На пепелище как при сильном ливне
всё в пузырях, а может, волдырями
покрылись те поля, что всех наивней
меркуриеву хитрость принимали

то Богдыхана всучит, то вот Ленин
подкинут им как ласточка прогресса,
но ветерок меняет направленье:

что дикари, когда не стало леса?

1989

* * *

               Пение сироты радует меломана  
                                       И.Б.

Что поет сирота?
Ясно, не марсельезу.
И не дает дрозда,
и не зовет в аскезу,
и в недраном трико
под голодранкой кровли
не поет Сулико,
и без коротковолновой ловли
обходится, без ТиВи
с его кротким взглядом,
неужели и без любви
тоже может, а может, рядом
и не рядом, скорей, внутри
обретается некий призрак?
Обретается, посмотри,
как она подает тут признак.
Пусть уж ладно не пьет вина
как собака сидит на сене,
ей бы главное - тишина,

не поет, не выносит пенья.

1989

ПИСЬМО РУССКОГО ПУТЕШЕСТВЕННИКА

После этапа харда и блуда
белый воротничок конверта (презерватив бумаги)
нас ведет к переписке.
На Востоке все связаны как верблюды -
плюются, бедняги.

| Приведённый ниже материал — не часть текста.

theorem witness_ControlFlowTransfers_1 :
    ∃ s : State, ∃ e : Fin 1024, ∃ f : KC, Ready s e.val ∧ s.cond e.val f.cond = some true ∧ (s.isWide e.val = true ∨ f.target.toNat < 4096) :=
  ⟨(State.reset.setFld (F.ENG_STATE_state 0) EngState.running), 0, ⟨0, 0, 0, 0⟩,
    by unfold Ready Runs; decide +kernel, by decide +kernel, by decide +kernel⟩
theorem witness_ControlFlowTransfers_2 :
    ∃ s : State, ∃ e : Fin 1024, ∃ f : KC, Ready s e.val ∧ s.cond e.val f.cond = some true :=
  ⟨(State.reset.setFld (F.ENG_STATE_state 0) EngState.running), 0, ⟨0, 0, 0, 0⟩,
    by unfold Ready Runs; decide +kernel, by decide +kernel⟩
theorem witness_ControlFlowTransfers_3 :
    ∃ s : State, ∃ e : Fin 1024, ∃ f : KC, Ready s e.val ∧ s.cond e.val f.cond = some true ∧ f.a.toNat < s.gLimit e.val ∧ (s.getG e.val f.a.toNat).clean = true ∧ (s.isWide e.val = true ∨ (s.getG e.val f.a.toNat).w.getLsbD 12 = false) :=
  ⟨(State.reset.setFld (F.ENG_STATE_state 0) EngState.running), 0, ⟨0, 0, 0, 0⟩,
    by unfold Ready Runs; decide +kernel, by decide +kernel, by decide +kernel, by decide +kernel, by decide +kernel⟩
theorem witness_ControlFlowTransfers_4 :
    ∃ s : State, ∃ e : Fin 1024, ∃ f : KC, Ready s e.val ∧ s.cond e.val f.cond = some false ∧ (s.isWide e.val = true ∨ f.target.toNat < 4096) ∧ f.a.toNat < s.gLimit e.val :=
  ⟨(State.reset.setFld (F.ENG_STATE_state 0) EngState.running), 0, ⟨1, 0, 0, 0⟩,
    by unfold Ready Runs; decide +kernel, by decide +kernel, by decide +kernel, by decide +kernel⟩
theorem witness_ControlFlowTransfers_5 :
    ∃ s : State, ∃ e : Fin 1024, ∃ f : KC, Ready s e.val ∧ 12 ≤ f.cond.toNat ∧ f.a.toNat < s.gLimit e.val :=
  ⟨(State.reset.setFld (F.ENG_STATE_state 0) EngState.running), 0, ⟨12, 0, 0, 0⟩,
    by unfold Ready Runs; decide +kernel, by decide +kernel, by decide +kernel⟩
theorem witness_ControlFlowTransfers_6 :
    ∃ s : State, ∃ e : Fin 1024, ∃ f : KC, ∃ g : Engine, Ready s e.val ∧ f.cond = 0 ∧ (s.isWide e.val = true ∨ f.target.toNat < 4096) ∧ (s.engine e.val).pc.toNat + 1 ≤ f.target.toNat ∧ (s.engine e.val).lcAt 0 = 0 ∧ g = ((s.engine e.val).setLs 0 ((s.engine e.val).pc + 1)).setLe 0 f.target :=
  ⟨(State.reset.setFld (F.ENG_STATE_state 0) EngState.running), 0, ⟨0, 0, 1, 1⟩, _,
    by unfold Ready Runs; decide +kernel, by decide +kernel, by decide +kernel, by decide +kernel, by decide +kernel, rfl⟩
theorem witness_ControlFlowTransfers_7 :
    ∃ s : State, ∃ e : Fin 1024, ∃ f : KC, Ready s e.val ∧ (f.count = 0 ∨ f.cond ≠ 0 ∨ f.target.toNat < (s.engine e.val).pc.toNat + 1) :=
  ⟨(State.reset.setFld (F.ENG_STATE_state 0) EngState.running), 0, ⟨0, 0, 0, 0⟩,
    by unfold Ready Runs; decide +kernel, by decide +kernel⟩
theorem witness_LoopsAndBracketsCount_1 :
    ∃ s : State, ∃ e : Fin 1024, Runs s e.val :=
  ⟨(State.reset.setFld (F.ENG_STATE_state 0) EngState.running), 0,
    by unfold Runs; decide +kernel⟩
theorem witness_LoopsAndBracketsCount_2 :
    ∃ g : Engine, ∃ j : Nat, g.inner = some j ∧ g.leAt j ≠ g.pc ∧ g.pc.toNat < 8191 :=
  ⟨{ lc := [(0, 2)], le := [(0, 1)] }, 0,
    by decide +kernel, by decide +kernel, by decide +kernel⟩
theorem witness_LoopsAndBracketsCount_3 :
    ∃ g : Engine, ∃ j : Nat, g.inner = some j ∧ g.leAt j = g.pc ∧ g.lcAt j ≠ 1 :=
  ⟨{ lc := [(0, 2)] }, 0,
    by decide +kernel, by decide +kernel, by decide +kernel⟩
theorem witness_LoopsAndBracketsCount_4 :
    ∃ g : Engine, ∃ j : Nat, g.inner = some j ∧ g.leAt j = g.pc ∧ g.lcAt j = 1 :=
  ⟨{ lc := [(0, 1)] }, 0,
    by decide +kernel, by decide +kernel, by decide +kernel⟩
theorem witness_LoopsAndBracketsCount_5 :
    ∃ g : Engine, ∃ j : Nat, ∃ t : Nat, g.inner = some j ∧ (g.lsAt j).toNat ≤ t ∧ t ≤ (g.leAt j).toNat :=
  ⟨{ lc := [(0, 2)] }, 0, 0,
    by decide +kernel, by decide +kernel, by decide +kernel⟩
theorem witness_LoopsAndBracketsCount_6 :
    ∃ g : Engine, ∃ j : Nat, ∃ t : Nat, g.inner = some j ∧ (t < (g.lsAt j).toNat ∨ (g.leAt j).toNat < t) :=
  ⟨{ lc := [(0, 2)], ls := [(0, 1)] }, 0, 0,
    by decide +kernel, by decide +kernel⟩
theorem witness_LoopsAndBracketsCount_7 :
    ∃ g : Engine, g.inner = none :=
  ⟨{},
    by decide +kernel⟩
theorem witness_LoopsAndBracketsCount_8 :
    ∃ s : State, ∃ e : Fin 1024, ∃ f : KC, Runs s e.val ∧ s.cond e.val f.cond = some true ∧ (s.isWide e.val = true ∨ f.target.toNat < 4096) ∧ ((∀ j, (s.engine e.val).inner = some j → (s.engine e.val).leAt j ≠ (s.engine e.val).pc)) :=
  ⟨(State.reset.setFld (F.ENG_STATE_state 0) EngState.running), 0, ⟨0, 0, 0, 0⟩,
    by unfold Runs; decide +kernel, by decide +kernel, by decide +kernel, fun _ h => nomatch h⟩
theorem witness_LoopsAndBracketsCount_9 :
    ∃ s : State, ∃ e : Fin 1024, ∃ j : Nat, Runs s e.val ∧ (s.engine e.val).inner = some j ∧ (s.engine e.val).leAt j = (s.engine e.val).pc :=
  ⟨(let s := (State.reset.setFld (F.ENG_STATE_state 0) EngState.running); s.setEngine 0 { s.engine 0 with lc := [(0, 2)] }), 0, 0,
    by unfold Runs; decide +kernel, by decide +kernel, by decide +kernel⟩
theorem witness_LoopsAndBracketsCount_10 :
    ∃ s : State, ∃ e : Fin 1024, ∃ f : KC, Runs s e.val ∧ ((∀ j, j < 4 → (s.engine e.val).lcAt j ≠ 0)) ∧ (s.engine e.val).leAt 3 ≠ (s.engine e.val).pc ∧ f.cond = 0 ∧ f.count ≠ 0 ∧ (s.isWide e.val = true ∨ f.target.toNat < 4096) ∧ (s.engine e.val).pc.toNat + 1 ≤ f.target.toNat :=
  ⟨(let s := (State.reset.setFld (F.ENG_STATE_state 0) EngState.running); s.setEngine 0 { s.engine 0 with lc := [(0, 2), (1, 2), (2, 2), (3, 2)], le := [(3, 9)] }), 0, ⟨0, 0, 1, 1⟩,
    by unfold Runs; decide +kernel, by decide +kernel, by decide +kernel, by decide +kernel, by decide +kernel, by decide +kernel, by decide +kernel⟩
theorem witness_LoopsAndBracketsCount_11 :
    ∃ s : State, ∃ e : Fin 1024, ∃ k : Nat, s.oddOfPair e.val = false ∧ s.engState e.val = EngState.running ∧ (s.engine e.val).far = none ∧ (s.engine e.val).lateErrors = [] ∧ (s.engine e.val).lock = k + 1 ∧ (s.engine e.val).past = false ∧ (s.engine e.val).pc.toNat < (if s.isWide e.val then 8191 else 4096) ∧ (s.engine e.val).inner = none ∧ (s.engine e.val).breaks = [] ∧ (s.engine e.val).passBreak = false ∧ s.mon.stepping = none ∧ (s.engine e.val).hitReq = none ∧ (s.engine e.val).haltReq = false :=
  ⟨(let s := (let s := (let s := (let s := (let s := (let s := (let s := (let s := (let s := (State.reset.setFld (F.ENG_STATE_state 0) EngState.running); s.setEngine 0 { s.engine 0 with far := none }); s.setEngine 0 { s.engine 0 with lateErrors := [] }); s.setEngine 0 { s.engine 0 with lock := 0 + 1 }); s.setEngine 0 { s.engine 0 with past := false }); s.setEngine 0 { s.engine 0 with breaks := [] }); s.setEngine 0 { s.engine 0 with passBreak := false }); { s with mon := { s.mon with stepping := none } }); s.setEngine 0 { s.engine 0 with hitReq := none }); s.setEngine 0 { s.engine 0 with haltReq := false }), 0, 0,
    by decide +kernel, by decide +kernel, by decide +kernel, by decide +kernel, by decide +kernel, by decide +kernel, by decide +kernel, by decide +kernel, by decide +kernel, by decide +kernel, by decide +kernel, by decide +kernel, by decide +kernel⟩

end
end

Не то что киски.
Мне придется этапом означить и русский,
перейдя на английский
HOW ARE YOU? Эти чертовы переводы
все меняют: горбы на банты и год на годы.
В голландском музее мне дали справку,
что я не ведьма,
Справки в Москве не редкость, в музей им рано.
Рейн сказал: это кошка русской поэзии,
Бродский просто сказал мне: мяу.
Также заметили: морда сиамской кошки,
глаза горят в темноте... "Врет,
что не ведьма, верблюжий оборотень".
Вот.

Из каравана письма идут по цепочке,
их успевают потрогать за все пупочки,
хард и блуд продолжаются - много рук,
много оружия и на тебя орут.
Угол зренья сужая - стреляешь в круг,
расширяя - вплываешь в порочный пруд.
Ежели ты верблюд.
Holland - it's very good.
Camel - cigarettes, only image, пиши вот письма:

ни там, ни здесь не поймут.

1989

* * *

Голем миксером сбивает и мешает,
измельчает свою легкую добычу,
а страна такая зверская большая,
выпить кровь ее медвежью или бычью -
то не пьянка пронесется черным мигом
(мавзолей кащеев всем нам гробом),
смерть с серпом глядит исламским игом.
Бело-сине-красный флаг, попробуй!
Вознесись, последний шанс свободы,
хоть в Россию невозможно верить,
у нее ведь нет своей породы,
а амбиций - просто не измерить,
золотым крестом ее распяли,
золотым крестом ее крестили,
развернись, слежавшийся в опале,

бело-сине-красный флаг России!

1989

* * *

Н.З. - Нью-Зиланд.
Раз уж вспомнили о Неприкосновенном Запасе,
значит, прикосновенье к совку - не его зоилов,
а сирот его, матерный образ не опостылет -
прикосновенье же все опасней:
все бесчувственней - ни шерстинки
на шкурке его, ни родинки.
Можно любить глаза у уродинки и касаться века,
где реснички выпали, белок и радужка
стрельнули в космос и во врага,
в общем, осталась обертка одна, фольга
с голограммной глубинкой.
Можно всматриваться и ждать, что она оживет,
протыкать ее финкой -
так вел себя зритель в раннем кино,

а Н.3. - старинное полотно.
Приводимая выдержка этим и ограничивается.